● What you will do:
Report each line of the records where "register" occurs.

Records from a data collection
+--

/-! ### Memory -/

/-- Settles O8: the memory that stores the bytes of `f` one after another from address 0. -/
theorem everyContentsIsSomeMemory : Obligations.EveryContentsIsSomeMemory := by
  intro f
  refine ⟨Memory.storeBytes [] 0 ((List.range Config.memSize).map f), Memory.storeBytes_wf _ 0 rfl, fun a ha => ?_⟩
  have hlen : a < ((List.range Config.memSize).map f).length := by
    rw [List.length_map, List.length_range]
    exact ha
  have hat := Memory.byteAt_storeBytes_at _ (m := []) 0 hlen rfl (by rw [Nat.zero_add]; exact ha)
  rw [Nat.zero_add] at hat
  rw [hat, List.getElem_map, List.getElem_range]

/-! ### The status register -/

/-- A flag update of a status byte without reserved bits gives a legal value: Zero and Negative are never both set. -/
theorem setZeroNegative_legal {p : Byte} (hp : reservedBits p = 0x00#8) (v : Byte) :
    setZeroNegative v p = 0x00#8 ∨ setZeroNegative v p = 0x02#8 ∨ setZeroNegative v p = 0x80#8 := by
  rw [setZeroNegative_eq, hp]
  by_cases hv : v = 0x00#8
  · subst hv
    exact .inr (.inl rfl)
  · rw [if_neg hv]
    cases bit7 v
    · exact .inl rfl
    · exact .inr (.inr rfl)

theorem State.StatusLegal.reservedBits_eq {s : State} (h : s.StatusLegal) : reservedBits s.p = 0x00#8 := by
  rcases h with h | h | h <;> rw [h] <;> decide

theorem command_reset {s : State} (h : s.run = .halted) : command .reset s = hostReset s := by
  simp only [command, h]

/-- Settles O49: a step keeps `P` or updates its flags, and a legal `P` has no reserved bit. -/
theorem statusStaysLegal : Obligations.StatusStaysLegal := by
  refine ⟨fun s t hlegal h => ?_, fun s hrun => ?_⟩
  · rcases step_p h with hp | ⟨v, hp⟩ <;> unfold State.StatusLegal <;> rw [hp]
    · exact hlegal
    · exact setZeroNegative_legal hlegal.reservedBits_eq v
  · rw [command_reset hrun, hostReset_eq]

/-- Settles O55: `reset` keeps `Y`, memory, run and cause of the power-on state, and its `pc` is the word the unlisted
bytes at the vector read as. -/
theorem stateAfterReset : Obligations.StateAfterReset := by
  refine ⟨rfl, rfl, rfl, rfl, rfl, fun a x p pc => ?_⟩
  rw [command_reset rfl, hostReset_eq]
  rfl

end Sys2Proof.Machine
end

section
/-! PROOFS. 20_memory.md: the byte port and the 16-bit accesses (R51 to R55), the host's accesses (R66), that no step
writes memory (R67), and the access sequence of a step (R61, R68). -/

namespace Sys2Proof.Machine

/-! ### The access sequence of a step -/

theorem stepAccesses_unbacked {s : State} (hrun : s.run = .running) (hpc : s.pc = 0xFFFF#16) :
    stepAccesses s = [s.pc] := by
  rcases fetch_cases s with ⟨hne, -⟩ | ⟨-, hf⟩
  · exact absurd hpc hne
  · simp only [stepAccesses, hrun, hf]

theorem stepAccesses_undecoded {s : State} (hrun : s.run = .running) (hpc : s.pc ≠ 0xFFFF#16)
    (hd : decodeOpcode (s.mem.byteAt s.pc.toNat) = none) : stepAccesses s = [s.pc] := by
  rcases fetch_cases s with ⟨-, hf⟩ | ⟨heq, -⟩
  · simp only [stepAccesses, hrun, hf, hd]
  · exact absurd heq hpc

/-- The mode None is never resolved, so an instruction without operand accesses nothing after its fetch: one equation
serves loads and register instructions alike. -/
theorem stepAccesses_decoded {s : State} {i : Instr} (hrun : s.run = .running) (hpc : s.pc ≠ 0xFFFF#16)
    (hd : decodeOpcode (s.mem.byteAt s.pc.toNat) = some i) :
    stepAccesses s = s.pc :: loadAccesses (modeOf i) (s.advance 1#16) := by
  rcases fetch_cases s with ⟨-, hf⟩ | ⟨heq, -⟩
  · simp only [stepAccesses, hrun, hf, hd]
    by_cases hm : modeOf i = .none
    · rw [if_pos hm, hm]
      rfl
    · rw [if_neg hm]
  · exact absurd heq hpc

/-- A Running machine's step accesses the opcode byte's address first, whatever it finds there (R68). -/
theorem pc_mem_stepAccesses {s : State} (hrun : s.run = .running) : s.pc ∈ stepAccesses s := by
  rcases step_running_cases hrun with ⟨hpc, -⟩ | ⟨hpc, hd, -⟩ | ⟨hpc, i, hd, -⟩
  · simp [stepAccesses_unbacked hrun hpc]
  · simp [stepAccesses_undecoded hrun hpc hd]
  · simp [stepAccesses_decoded hrun hpc hd]

/-! ### The step as an equation, for each thing its fetch can find -/

theorem step_unbacked {s : State} (hrun : s.run = .running) (hpc : s.pc = 0xFFFF#16) :
    step s = .next (s.raise (.addressRange 0xFFFF#16)) := by
  rcases step_running_cases hrun with ⟨-, hs⟩ | ⟨hne, -⟩ | ⟨hne, -⟩
  · exact hs
  · exact absurd hpc hne
  · exact absurd hpc hne

theorem step_undecoded {s : State} {b : Byte} (hrun : s.run = .running) (hpc : s.pc ≠ 0xFFFF#16)
    (hb : s.mem.byteAt s.pc.toNat = b) (hd : decodeOpcode b = none) :
    step s = .next ((s.advance 1#16).raise (.unimplementedInstruction b)) := by
  subst hb
  rcases step_running_cases hrun with ⟨heq, -⟩ | ⟨-, -, hs⟩ | ⟨-, i, hi, -⟩
  · exact absurd heq hpc
  · exact hs
  · rw [hd] at hi
    cases hi

theorem step_decoded {s : State} {b : Byte} {i : Instr} (hrun : s.run = .running) (hpc : s.pc ≠ 0xFFFF#16)
    (hb : s.mem.byteAt s.pc.toNat = b) (hd : decodeOpcode b = some i) : step s = exec i (s.advance 1#16) := by
  subst hb
  rcases step_running_cases hrun with ⟨heq, -⟩ | ⟨-, hn, -⟩ | ⟨-, j, hj, hs⟩
  · exact absurd heq hpc
  · rw [hd] at hn
    cases hn
  · rw [hd] at hj
    cases hj
    exact hs

/-! ### Noninterference of the bytes a step does not access -/

theorem lda_ok {mode : Mode} {s : State} {v : Byte} (h : loadByte mode s = .ok v) (n : Word) :
    lda mode n s = .next (s.loaded v n) := by
  simp only [lda, h]

theorem lda_error {mode : Mode} {s : State} {f : Fault} (h : loadByte mode s = .error f) (n : Word) :
    lda mode n s = .next (s.raise f) := by
  simp only [lda, h]

/-- What an instruction does depends on memory only through the bytes its load accesses, and it keeps the memory it is
given (R67, R68). -/
theorem exec_agree {i : Instr} {s t : State} {m' : Memory} (h : AgreeOn (loadAccesses (modeOf i) s) s.mem m')
    (ht : exec i s = .next t) : exec i { s with mem := m' } = .next { t with mem := m' } := by
  have hload := loadByte_agree h
  rcases exec_cases i s with ⟨rfl, he⟩ | ⟨rfl, he⟩ | ⟨rfl, he⟩ | ⟨hm, v, hv, he⟩ | ⟨hm, hf, he⟩ <;>
    rw [he] at ht <;> cases ht
  · rfl
  · rfl
  · rfl
  · rw [exec_load hm, lda_ok (hload.trans hv)]
    rfl
  · rw [exec_load hm, lda_error (hload.trans hf)]
    rfl

theorem byteAt_eq_of_memRead_eq {m m' : Memory} {addr : Word} (hne : addr ≠ 0xFFFF#16)
    (h : memRead m' addr = memRead m addr) : m'.byteAt addr.toNat = m.byteAt addr.toNat := by
  rw [memRead_backed hne, memRead_backed hne] at h
  exact Except.ok.inj h

theorem RunState.halted_or_running : ∀ r : RunState, r = .halted ∨ r = .running
  | .halted => .inl rfl
  | .running => .inr rfl

/-- Settles O53: both machines fetch the same opcode byte, since the step accesses it; then either the fetch or the
dispatch raises in both, or both run the same instruction, which `exec_agree` covers. -/
theorem stepReadsOnlyItsAccesses : Obligations.StepReadsOnlyItsAccesses := by
  intro s t m' hagree ht
  rcases s.run.halted_or_running with hrun | hrun
  · rw [step_halted hrun] at ht
    cases ht
    exact step_halted hrun
  · have hread : memRead m' s.pc = memRead s.mem s.pc := hagree s.pc (pc_mem_stepAccesses hrun)
    rcases step_running_cases hrun with ⟨hpc, hs⟩ | ⟨hpc, hd, hs⟩ | ⟨hpc, i, hd, hs⟩ <;> rw [hs] at ht
    · cases ht
      exact step_unbacked hrun hpc
    · cases ht
      exact step_undecoded hrun hpc (byteAt_eq_of_memRead_eq hpc hread) hd
    · rw [step_decoded (s := { s with mem := m' }) hrun hpc (byteAt_eq_of_memRead_eq hpc hread) hd]
      rw [stepAccesses_decoded hrun hpc hd] at hagree
      exact exec_agree (s := s.advance 1#16) (fun a ha => hagree a (List.mem_cons_of_mem _ ha)) ht

/-! ### The byte port -/

/-- Settles O3: the only address out of range is 0xFFFF. -/
theorem memReadIsBounded : Obligations.MemReadIsBounded := by
  refine fun m addr => ⟨memRead_ok, fun h => ?_⟩
  obtain rfl : addr = 0xFFFF#16 := (memSize_le_iff addr).1 (Nat.not_lt.2 h)
  exact ⟨rfl, memRead_unbacked m⟩

/-- A byte write below `MEM_SIZE` keeps the canonical form and changes the one byte (R52). -/
theorem memWrite_spec {m : Memory} (hm : m.wf = true) {addr : Word} (h : addr.toNat < Config.memSize) (v : Byte) :
    ∃ m', memWrite m addr v = .ok m' ∧ m'.wf = true ∧ m'.byteAt addr.toNat = v ∧
      ∀ c, c ≠ addr.toNat → m'.byteAt c = m.byteAt c :=
  ⟨_, memWrite_ok h, Memory.store_wf hm h, Memory.byteAt_store_same hm _ v, fun _ => Memory.byteAt_store_other m v⟩

/-- Settles O4: a store changes one byte, 0xFFFF is the only other address, and every instruction keeps memory. -/
theorem memWriteChangesOneByte : Obligations.MemWriteChangesOneByte := by
  refine ⟨fun m addr v hm => ⟨fun h => memWrite_spec hm h v, fun h => ?_⟩, fun i s t ht => ?_⟩
  · obtain rfl : addr = 0xFFFF#16 := (memSize_le_iff addr).1 (Nat.not_lt.2 h)
    exact memWrite_unbacked m v
  · obtain ⟨-, hmem, -⟩ := exec_next ht
    exact hmem

/-- Settles O45: a step keeps memory and `Y` and updates at most the flags of `P`. -/
theorem noStepWritesMemoryIndexYOrReservedBits : Obligations.NoStepWritesMemoryIndexYOrReservedBits := by
  intro s t h
  refine ⟨step_mem h, step_y h, ?_⟩
  rcases step_p h with hp | ⟨v, hp⟩ <;> rw [hp]
  exact reservedBits_setZeroNegative v s.p

/-! ### The 16-bit accesses -/

theorem read16_ok {m : Memory} {addr : Word} (h : addr.toNat + 1 < Config.memSize) :
    read16 m addr = .ok (joinBytes (m.byteAt (addr.toNat + 1)) (m.byteAt addr.toNat)) := by
  rcases read16_cases m addr with ⟨-, he⟩ | ⟨rfl | rfl, -⟩
  · exact he
  · exact absurd h (by decide)
  · exact absurd h (by decide)

theorem ne_top_of_add_lt {addr : Word} {n : Nat} (h : addr.toNat + n < Config.memSize) : addr ≠ 0xFFFF#16 :=
  (lt_memSize_iff addr).1 (Nat.lt_of_le_of_lt (Nat.le_add_right _ n) h)

/-- Where both addresses are backed, `write16` stores both bytes, low byte first (R54). -/
theorem write16_ok {m : Memory} {addr : Word} (w : Word) (h : addr.toNat + 1 < Config.memSize) :
    write16 m addr w = ((m.store addr.toNat (lowByte w)).store (addr.toNat + 1) (highByte w), none) := by
  have hnext : (add16 addr 1#16).toNat = addr.toNat + 1 := add16_one_toNat (ne_top_of_add_lt h)
  rcases write16_cases m addr w with ⟨-, -, he⟩ | ⟨-, htop, -⟩ | ⟨htop, -⟩
  · rw [he, hnext]
  · rw [htop] at hnext
    exact absurd h (by rw [← hnext]; decide)
  · exact absurd htop (ne_top_of_add_lt h)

+--

● Solved problem:
/-! ### The status register -/
serves loads and register instructions alike. -/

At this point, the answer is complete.